AGU 2023

Published:

This year, the AGU 2023 Fall Meeting is taking place in San Francisco, just down the road from me. After the success of last year, Minah Yang and I are co-convening our AGU session on Machine Learning Subgrid-Scale Parameterizations for Earth System Modeling.

We have talks on Wednesday morning followed by a poster session on Thursday morning.

I will be presenting a poster Uncertainty Quantification of Machine Learning Subgrid-Scale Parameterizations for Gravity Waves

Sub-grid scale (SGS) parameterizations estimate effects of unresolved processes without modeling them directly and are often a large source of uncertainty in Earth system models (ESM). Advances in big data, machine learning/artificial intelligence (ML/AI) and hardware present new methods coupled with enhanced computational capabilities, which we can utilize for scientific applications. Specifically, we are interested in scientific ML/AI for replacing or adding to existing parameterizations.

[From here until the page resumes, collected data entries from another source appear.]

/-! ### Words read -/

/-- The words of a channel in the image at 0x0_9800_0000 (R358): a read latches and consumes nothing. -/
def Hub.imageWord (h : Hub) (c i : Nat) : Nat × Hub :=
  let w := h.captureWords c
  let f := (h.ch c).fired
  match i with
  | 0 => h.readChannelStat c
  | 1 => (h.get (pCh c) CH.CNT_COUNT, h)
  | 2 => (w.1, h)
  | 3 => (w.2.1, h)
  | 4 => (w.2.2, h)
  | 5 => (f.1, h)
  | 6 => (f.2.1, h)
  | _ => (f.2.2, h)

/-- A word read outside the register pages: its status, its bytes and the hub after it. -/
def Hub.readRegion (h : Hub) (req : Req) (r : Region) (a n : Nat) : Nat × List Byte × Hub :=
  match r with
  | .atrium o =>
    if a % n ≠ 0 then (stBadSize, [], h.mapErr req a)
    else if h.underTest pAtr then (stBusy, [], h)
    else if (h.atrByte o).isNone then (stNoTarget, [], h.mapErr req a)
    else (0, (List.range n).map (fun i => (h.atrByte (o + i)).getD 0), h)
  | .prism o => h.readMem req o n
  | .channels o =>
    if 0x1000 ≤ o then (stNoTarget, [], h.mapErr req a)
    else if a % n ≠ 0 ∨ n < 4 then (stBadSize, [], h.mapErr req a)
    else if h.underTest (pCh (o / 32)) then (stBusy, [], h)
    else
      let x := h.imageWord (o / 32) (o % 32 / 4)
      if n = 4 then (0, leBytes 4 x.1, x.2)
      else
        let y := x.2.imageWord (o / 32) (o % 32 / 4 + 1)
        (0, leBytes 4 x.1 ++ leBytes 4 y.1, y.2)
  | .dram o =>
    if a % n ≠ 0 then (stBadSize, [], h.mapErr req a)
    else if h.dramStatus ≠ 0 then (h.dramStatus, [], h)
    else (0, Mem.readN h.dram o n, h)
  | _ => (stNoTarget, [], h)

/-- A word of `n` bytes read at a local address. -/
def Hub.readLocal (h : Hub) (req : Req) (a n : Nat) : Nat × List Byte × Hub :=
  match h.annexShut req (h.regionOf a) a false with
  | some g => (stBusy, [], g)
  | none =>
    match h.regionOf a with
    | .page p off =>
      let x := h.regRead req p off n
      (x.1, if x.1 = 0 then leBytes n x.2.1 else [], x.2.2)
    | r => h.readRegion req r a n

/-! ### Whole accesses (R264) -/

/-- SYS.OWN_ERR and its count as another hub has them. -/
def Hub.ownErrOf (h g : Hub) : Hub :=
  (((h.put pSys SYS.OWN_ERR_REQ (g.get pSys SYS.OWN_ERR_REQ)).put pSys SYS.OWN_ERR_PAGE (g.get pSys SYS.OWN_ERR_PAGE)).put
    pSys SYS.OWN_ERR_OFFSET (g.get pSys SYS.OWN_ERR_OFFSET)).put pSys SYS.OWN_ERR_CNT_COUNT (g.get pSys SYS.OWN_ERR_CNT_COUNT)

/-- A write applied word by word, every word of it, at a width of `n` bytes; `x` says who learns the outcome. A remote request is recorded and counted
once in OWN_ERR, at its first word that a missing ownership refuses (R41, R264, R279). -/
def Hub.writeWords (h : Hub) (x : Serving) (req : Req) (a n : Nat) (data : List Byte) : Hub :=
  let count := data.length / n
  let id := h.brg.serving.foldl (fun m e => max m (e.1 + 1)) 0
  let h := h.setBrg (fun b => { b with serving := Map.set b.serving id { x with left := count } })
  ((List.range count).foldl (fun (s : Hub × Bool) i =>
    let g := s.1.writeLocal req (a + n * i) n (leNat ((data.drop (n * i)).take n)) (.part id i (a + n * i))
    if s.2 then (g.ownErrOf s.1, true)
    else (g, x.frame.isSome && g.get pSys SYS.OWN_ERR_CNT_COUNT != s.1.get pSys SYS.OWN_ERR_CNT_COUNT)) (h, false)).1

/-- What a read has found so far: the first failure, with its address, and the bytes. -/
structure ReadResult where
  fail : Option (Nat × Nat) := none
  bytes : List Byte := []
deriving DecidableEq, Repr

/-- A read of `count` words at a width of `n` bytes: it succeeds only if every word does. -/
def Hub.readWords (h : Hub) (req : Req) (a n count : Nat) : Hub × ReadResult :=
  (List.range count).foldl (fun (s : Hub × ReadResult) i =>
    let r := s.1.readLocal req (a + n * i) n
    (r.2.2, if r.1 = 0 then { s.2 with bytes := s.2.bytes ++ r.2.1 }
            else { s.2 with fail := match s.2.fail with | none => some (r.1, a + n * i) | f => f })) (h, {})

/-! ### Requests served at this target (R257, R262 to R264, R270, R311, R317) -/

/-- Whether an enabled window of a tenant lets a request through (R311). -/
def Hub.windowOpen (h : Hub) (t a n : Nat) (read express : Bool) : Bool :=
  let p := pTen (t % 8)
  h.tenantOn t && (List.range 8).any (fun i =>
    let base := h.cfg p (TEN.WIN_BASE_BASE i) * 4096
    h.cfgOn p (TEN.WIN_CTL_EN i) && decide (base ≤ a) && decide (a + n ≤ base + h.cfg p (TEN.WIN_CTL_PAGES i) * 4096)
      && h.cfgOn p (if read then TEN.WIN_CTL_RD i else TEN.WIN_CTL_WR i) && (!express || h.cfgOn p (TEN.WIN_CTL_XOK i)))

/-- The byte-lane window that a range touches (R270). -/
def Hub.laneWindow (h : Hub) (a n : Nat) : Option Nat :=
  (List.range 16).find? (fun i =>
    let base := h.cfg pBrg (BRG.WIN_BASE_BASE i) * 4096
    h.cfgOn pBrg (BRG.WIN_CTL_EN i) && h.cfg pBrg (BRG.WIN_CTL_RULE i) == 1
      && decide (a < base + h.cfg pBrg (BRG.WIN_CTL_PAGES i) * 4096) && decide (base < a + n))

/-- The size of the elements whose bytes are exchanged in a range: 1 for none; none where the range breaks its window's rule (R270). -/
def Hub.laneSize (h : Hub) (a n : Nat) : Option Nat :=
  match h.laneWindow a n with
  | none => some 1
  | some i =>
    let base := h.cfg pBrg (BRG.WIN_BASE_BASE i) * 4096
    let e := 2 ^ (h.cfg pBrg (BRG.WIN_CTL_ELEM i) + 1)
    if base ≤ a ∧ a + n ≤ base + h.cfg pBrg (BRG.WIN_CTL_PAGES i) * 4096 ∧ a % e = 0 ∧ n % e = 0 then some e else none

/-- The bytes of each element of `e` bytes exchanged: byte i at i XOR (e - 1) (R270). -/
def exchange (e : Nat) (bs : List Byte) : List Byte :=
  (List.range (bs.length / e)).flatMap (fun i => ((bs.drop (e * i)).take e).reverse)

/-- The first check of R263 before the region's own that a request fails; 0 for none. -/
def Hub.requestStatus (h : Hub) (f : Frame) (read : Bool) (a acc n : Nat) : Nat :=
  if !h.windowOpen f.hdr.ten a n read (f.cls != .bulk) then stTenant
  else if !h.inMap a n then stNoTarget
  else if dataLimit (f.cls == .bulk) < n ∨ a / 4096 ≠ (a + n - 1) / 4096 then stBadReq
  else if 4 ≤ acc ∨ a % 2 ^ acc ≠ 0 ∨ n % 2 ^ acc ≠ 0 ∨ (h.laneSize a n).isNone then stBadSize
  else 0

/-- An Express request refused because the bridge, or its tenant's share of it, holds no room for it (R264, R317). -/
def Hub.expressFull (h : Hub) (f : Frame) : Option Hub :=
  let t := f.hdr.ten
  let held := h.expressHeld
  if f.cls = .bulk then none
  else if h.cfg (pTen (t % 8)) TEN.SLOTS_XREQ ≤ (held.filter (fun u => u == t)).length then
    some ((h.inc (pTen (t % 8)) TEN.XREQ_REF_COUNT).irq (pTen (t % 8)) 1)
  else if 64 ≤ held.length then some h
  else none

/-- A remote write served (R259, R263, R264). -/
def Hub.serveWrite (h : Hub) (f : Frame) : Hub :=
  let a := addressOf f
  let acc := f.field 5 1 % 4
  let data := f.payload.drop 8
  let n := data.length
  if n = 0 ∨ dataLimit (f.cls == .bulk) < n then h.inc pBrg BRG.BAD_REQ_COUNT
  else
    let st := h.requestStatus f false a acc n
    if st ≠ 0 then h.requestError f true st a
    else
      (h.inc pBrg BRG.RX_WR_COUNT).writeWords { frame := some f, addr := a } (.tenant f.hdr.ten) a (2 ^ acc)
        (exchange ((h.laneSize a n).getD 1) data)

/-- A remote read request served; `uncorr` is the offset of the first byte read at which memory has an uncorrectable error: the word that holds it
fails (R260 to R264). -/
def Hub.serveRead (h : Hub) (f : Frame) (uncorr : Option Nat) : Hub :=
  let a := addressOf f
  let acc := f.field 5 1 % 4
  let n := f.field 6 2
  if f.payload.length ≠ 8 then h.inc pBrg BRG.BAD_REQ_COUNT
  else if n = 0 then (h.inc pBrg BRG.BAD_REQ_COUNT).requestError f false stBadReq a
  else
    let st := h.requestStatus f true a acc n
    if st ≠ 0 then h.requestError f false st a
    else
      let r := (h.inc pBrg BRG.RX_RD_COUNT).readWords (.tenant f.hdr.ten) a (2 ^ acc) (n / 2 ^ acc)
      let bad := (uncorr.filter (fun o => decide (o < n))).map (fun o => a + o / 2 ^ acc * 2 ^ acc)
      match r.2.fail, bad with
      | some (st, b), some c => if c < b then r.1.requestError f false 0x09 c else r.1.requestError f false st b
      | some (st, b), none => r.1.requestError f false st b
      | none, some c => r.1.requestError f false 0x09 c
      | none, none => r.1.respond f false 0 0 (exchange ((h.laneSize a n).getD 1) r.2.bytes)

/-! ### Requests in their order (R264, R279, R280) -/

/-- Whether a scheduled commit instant lies less than 32 ns ahead, so that no burst starts (R279). -/
def Hub.commitNear (h : Hub) : Bool :=
  h.get pSys SYS.COMMIT_STATE_STATE == 2 && (match h.scheduledFor h.now with
    | some t => decide (t ≤ h.now + 16)
    | none => true)

/-- Whether the bridge can take a request up now: no earlier write still waits for a word, and a write starts no burst just before a commit instant
(R264, R279). -/
def Hub.canServe (h : Hub) (r : BrgRequest) : Bool := h.servingRemote == [] && !(r.frame.hdr.type == 0x08 && h.commitNear)

/-- A request served, by its type. -/
def Hub.serveRequest (h : Hub) (r : BrgRequest) : Hub := if r.frame.hdr.type = 0x08 then h.serveWrite r.frame else h.serveRead r.frame r.uncorr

We solicit contributions on various aspects of marrying data-driven methods to parameterizations from all weather and climate modeling communities. Topics may include:

Type of data: observations types, high-resolution model outputs, remote sensing products
Types of models and data processing: computer vision techniques, neural networks, filtering methods, data assimilation techniques for inverse problems,
Developing data-driven models that include physical knowledge to ensure stability/conservation laws.
Metrics to evaluate parameterization accuracy and model biases.
Online-coupling of data-driven parameterization in GCMs: computational challenges, generalization to new climate.